Aqui, podemos introduzir o arquétipo do inválido, bem descrito por Adolf Guggenbühl-Craig:
O arquétipo da inválido pode ter um efeito positivo para a pessoa que o vivencia. Ele se opõe à soberba e promove a modéstia. A fraqueza humana é compreendida em sua plenitude por essas pessoas e assim torna-se possível um tipo de espiritualização. Elas vivem continuamente com um tipo de memento mori; estão sempre se confrontando com a decadência de seu próprio corpo – não se vê aquela ambição centrada em si mesmo, baseada no corpo. É um arquétipo que constela em outras pessoas bondade e paciência. Por ser tão humano pode o arquétipo ser muito humanizador.
Os arquétipos, na concepção junguiana, são impressões primordiais acerca de questões universais, coletivas, e que, portanto, de alguma forma são vivenciados por todos os seres humanos – mesmo que em nível inconsciente, mesmo que não haja palavra ou imagem ainda capaz de simbolizar. A invalidez é uma questão desse tipo. A noção de dependência e o medo de depender do outro – talvez precisando se submeter a ele – nos acompanham em maior ou menor grau. Quando crianças, sabemos que dependemos, mas desejamos a independência. Crescer e ser livres. No entanto, a realidade da vida é a interdependência de todas as coisas. Precisamos do outro. De nossos pais, amigos, filhos, companheiros, colegas. Precisamos do outro coletivo – a cultura – que caminha conosco permitindo-nos construir nossos modos individuais de ser.

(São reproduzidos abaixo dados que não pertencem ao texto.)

-- ==== Sys2Proof/Machine/Boot.lean ====
section
/-!
DEFINITION. The start-up logic: self-test, choice of a bank, authentication, loading and applying the seed image (R464 to
R475).
-/

namespace Sys2Proof.Machine

/-! ### The self-test (R424, R433, R464 step 2) -/

/-- One unit fails its self-test: a unit in service is fenced and its place grafted or lost; a spare is fenced and leaves its
pool. (In part DEDUCED, log entry 31.) -/
def testFail (s : State) (c : Nat) : State :=
  match unitOfCode c with
  | none => s
  | some u =>
    if unitFenced s u then s
    else
      match servesOf s u with
      | some p => let e := testEv u p; startGraft (fenceUnit s u p e) u p e true
      | none =>
        if (freeSpares s (poolOf u)).contains u.idx then
          let e := testEv u 0
          setFree (fenceUnit s u 0 { e with scope := .dev }) (poolOf u) ((freeSpares s (poolOf u)).filter (· ≠ u.idx))
        else s

/-! ### Loading (R472) -/

/-- One record of a SIEVE_RECORDS section: applied, and counted where it is refused (R291, R474). -/
def bootRecord (s : State) (l : List Byte) : State :=
  let r : SvRec := { words := (List.range 8).map fun i => leAt l (4 * i) 4 }
  let s1 := recApply r s
  let x := rd s1 SIEVE_OP_RES.RESULT
  if x = 1 ∨ (x = 5 ∧ r.op = 4) then s1 else bump s1 BOOT_LOAD.SIEVE_REFUSED 1

/-- A commit of the start-up logic; no frame carries the version that it ends, so that version retires. -/
def bootCommit (s : State) : State :=
  let v := rd s SIEVE_VER.CUR
  retire v (svCommit 3 s)

/-- The records of an image, a commit after every 4,096 of them. -/
def bootRecords (n : Nat) : List (List Byte) → State → State
  | [], s => s
  | l :: r, s =>
    let s1 := bootRecord s l
    bootRecords (n + 1) r (if (n + 1) % 4096 = 0 then bootCommit s1 else s1)

/-- The sections of one type, joined in table order. -/
def bootBytes (s : State) (b ty : Nat) : List Byte := ((imgSecs s b).filter (·.ty = ty)).flatMap (secBytes s b)

/-- The pieces of `n` bytes of a byte string. -/
def pieces (n : Nat) (l : List Byte) : List (List Byte) := (List.range (l.length / n)).map fun i => slice l (n * i) n

/-- What the loads leave in mover channel 0 (R388, R472): every section that is loaded, IMEM apart, has passed through
it in descriptors of the start-up logic's, of 2,048 bytes at most into the Sieve (R395), and the logic has stopped the
channel. (In part DEDUCED, log entry 31.) -/
def moverLoads (b : Nat) (s : State) : State :=
  let parts (x : ImgSec) : Nat :=
    if x.ty = 3 ∨ x.ty = 8 ∨ (x.ty = 4 ∧ cores s ≤ x.arg) then 0 else if x.ty = 6 then ceilDiv x.len 2048 else min 1 x.len
  let n := (imgSecs s b).foldl (fun a x => a + parts x) 0
  wr (wr (bump s (MV_CH_CNT.DONE 0) n) (MV_CH_STATUS.STARTER 0) 3) MOVER_STATUS.LAST_CH 0

/-- Step 5 of R464: COMMON and the records, with a commit after the last one. -/
def bootLoad (b : Nat) (s : State) : State :=
  let s1 := wr { s with common := memOf 0x400000 (bootBytes s b 5) } SIEVE_LOCK.OWNER 3
  let l := pieces 32 (bootBytes s b 6)
  let s2 := moverLoads b (bootRecords 0 l s1)
  if l.length % 4096 = 0 then s2 else bootCommit s2

/-! ### Applying (R470, R473) -/

/-- An offset that REG_LIST may name (R470). (In part DEDUCED, log entry 30.) -/
def regListOk (a : Nat) : Bool :=
  a % 4 = 0 && decide (a < 0x1000000) && !(decide (0x700000 ≤ a) && decide (a < 0xA00000)) &&
    !(decide (0x500000 ≤ a) && decide (a < 0x500040)) && !(decide (0xD08000 ≤ a) && decide (a < 0xD09000)) && a ≠ 0x100000

/-- One pair of REG_LIST. (In part DEDUCED, log entry 30.) -/
def bootPair (s : State) (l : List Byte) : State :=
  let a := leAt l 0 4
  if regListOk a then applyWrite .startup a (BitVec.ofNat 32 (leAt l 4 4)) s else s

/-- RAIL_TABLE; the rails of `off` report an unsupported VOUT_MODE (R446). -/
def bootRails (off : Nat) (l : List Byte) (s : State) : State :=
  (List.range 8).foldl (fun t r =>
    setFlag (railStore r (BitVec.ofNat 32 (leAt l (4 * r) 4)) t) (PMB_RAIL.DISABLED r) (bitAt off r)) s

/-- The cores start in ascending order, but one that waits for a graft or is fenced (R349, R473 step 6). (In part DEDUCED, log entry 31.) -/
def bootCores (s : State) : State :=
  (List.range (cores s)).foldl (fun t n =>
    if rd t (TROWEL_CORE_STATUS.STATE n) = 5 || t.rake.grafts.any (fun g => g.unit.cls = .trowel && g.serves = n) then t
    else startCore t n) s

/-- Step 6 of R464, and step 7. -/
def bootApply (b off : Nat) (s : State) : State :=
  let s1 := (pieces 8 (bootBytes s b 2)).foldl bootPair (bootRails off (bootBytes s b 1) s)
  let s2 := wr (bootCommit (applyTree s1 b)) SIEVE_LOCK.OWNER 0
  let s3 := { s2 with boot := { s2.boot with page0 := pageOf s b, page1 := {}, active := 0 } }
  let s4 := showImage (wr (bootCores s3) BOOT_STATUS.STATE 4) b
  if flag s4 BOOT_IMAGE.JOIN_PERMIT then enterJoinFirst s4 else s4

/-! ### The sequence (R464, R467, R474) -/

/-- What R475 allows for reading `n` bytes, in ns. -/
def readTime (s : State) (n : Nat) : Nat := if s.boot.bus.octal then n * 5 / 2 else n * 160

/-- The bound of R475 on the time of one bank, in ns, from the bytes that it reads, the directory's among them, and the Sieve
records and REG_LIST pairs of a bank that loads; `r` is what its check gave. -/
def bankTime (s : State) (b r : Nat) (g : Nat → Nat) : Nat :=
  let len (ty : Nat) : Nat := ((imgSecs s b).filter (·.ty = ty)).foldl (fun a x => a + x.len) 0
  readTime s ((dirReads ++ bankReads s b r g).foldl (fun a o => a + o.read) 0) +
    (if r = 1 then 2000 * (len 6 / 32) + 16 * (len 2 / 8) else 0)

/-- TIME_MS: a free value within the bound of R475 (in ns, beside its 10 ms). (In part DESIGN CHOICE, log entry 9.) -/
def bootTime (ns : Nat) (s : State) : State :=
  useFree (wr s BOOT_LOAD.TIME_MS (freeBelow s (min 65536 (ceilDiv (10000000 + ns) 1000000 + 1))))

/-- How often mover channel 0, which carries every section but IMEM and NOTE, finds a CRC wrong (R472). (In part DEDUCED, log entry 31.) -/
def moverMisses (s : State) (b r : Nat) (g : Nat → Nat) : Nat :=
  ((bankSecs s b r g).filter fun x => x.1.ty ≠ 3 && x.1.ty ≠ 8).foldl (fun a x => a + x.2) 0

/-- Mover channel 0 reports `n` CRC mismatches (R399, R472). -/
def crcFails (n : Nat) (s : State) : State :=
  (List.range n).foldl (fun t _ => raise t { kind := 14, scope := .dev, arg := 0 }) s

/-- Step 3 of R464: both copies of the directory are read, and the flash is set up for the mode that the one in use names
(R467). -/
def bootDir (s : State) : State :=
  let s1 := sendOps dirReads s
  match dirChoice s1 with
  | some (i, _) =>
    let m := dirBus s1 i
    let t := sendOps m.2 { s1 with boot := { s1.boot with bus := m.1 } }
    setFlag (wr t BOOT_STATUS.DIR_COPY i) BOOT_STATUS.DIR_VALID true
  | none => setFlag (wr { s1 with boot := { s1.boot with bus := {} } } BOOT_STATUS.DIR_COPY 0) BOOT_STATUS.DIR_VALID false

/-- The banks in the order in which they are tried, steps 3 to 6 for each (R474). The flash reads of bank `x` fail where
`bad x`, and of its section i `g x i` reads come back wrong. `ns` is the time that the banks before may have taken. -/
def bootTry (bad : Nat → Bool) (g : Nat → Nat → Nat) (off ns : Nat) : List Nat → State → State
  | [], s => wr (bootTime ns s) BOOT_STATUS.STATE 5
  | b :: r, s0 =>
    let s := bootDir s0
    let x := checkReads s b (bad b) (g b)
    let ns' := ns + bankTime s b x (g b)
    let s1 := setBankResult (crcFails (moverMisses s b x (g b)) (readBank b x (g b) s)) b x
    if x = 1 then bootApply b off (bootTime ns' (bootLoad b s1)) else bootTry bad g off ns' r s1

/-- In the self-test's list of failures, the entries that name a section: 2^20 + 64·bank + section, once for each of its reads
that comes back wrong. (In part DEDUCED, log entry 31.) -/
def badReads (fails : List Nat) (b i : Nat) : Nat := fails.count (2 ^ 20 + 64 * b + i)

/-- Steps 2 to 7 of R464. `fails` are the codes of the units that fail their self-test, and of the sections that a read
returns wrong. (In part DEDUCED, log entry 31.) -/
def bootRun (fails : List Nat) (rdA rdB : Bool) (off : Nat) (s : State) : State :=
  let s1 := wr s MODE_PAD.HOLD (rd s MODE_PAD.HOLD - Nat.land (rd s MODE_PAD.HOLD) 0x3E)
  let s2 := (fails.filter (· < 2 ^ 20)).foldl testFail { s1 with power := { s1.power with step := 0 } }
  let first := match dirChoice s2 with
    | some (_, p) => p
    | none => 0
  bootTry (fun b => if b = 0 then rdA else rdB) (badReads fails) off 0 [first, 1 - first] s2

/-- Step 1 of R464: after a thermal reset the logic waits until Tj is 95 °C or below. (In part DEDUCED, log entry 31.) -/
def bootCool (s : State) : Bool :=
  rd s MODE_STATUS.WAKE_CAUSE ≠ 7 ||
    match hottest s (tempSensors s) with
    | some (_, t) => t ≤ 1520
    | none => false

/-- The start-up logic runs at step 6 of R438. (In part DESIGN CHOICE, log entry 1; DESIGN CHOICE, log entry 9; DEDUCED, log entry 31.) -/
def startUp (fails : List Nat) (rdA rdB : Bool) (off : Nat) (s : State) : State :=
  if mode s = 2 ∧ s.power.step = 6 ∧ ¬ s.power.resetLow ∧ bootCool s then bootRun fails rdA rdB off s else s

def execStartupSequence (fails : List Nat) (rdA rdB : Bool) (off : Nat) (s : State) : Host.Outcome State Fault Refusal :=
  .next (judgeAsk (startUp fails rdA rdB off (fresh s)))

end Sys2Proof.Machine
end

Na medida em que reconhecemos que não há uma independência completa, acolhemos melhor o arquétipo do inválido. Aceitamos nossos pequenos e grandes limites, físicos e emocionais. Compreendemos a fragilidade da existência e permitimos que segurem as nossas mãos. Sabemos que adoeceremos, envelheceremos e morreremos. Sentimos a dor de ser frágeis. E finalmente acolhemos a doçura de sermos simplesmente humanos.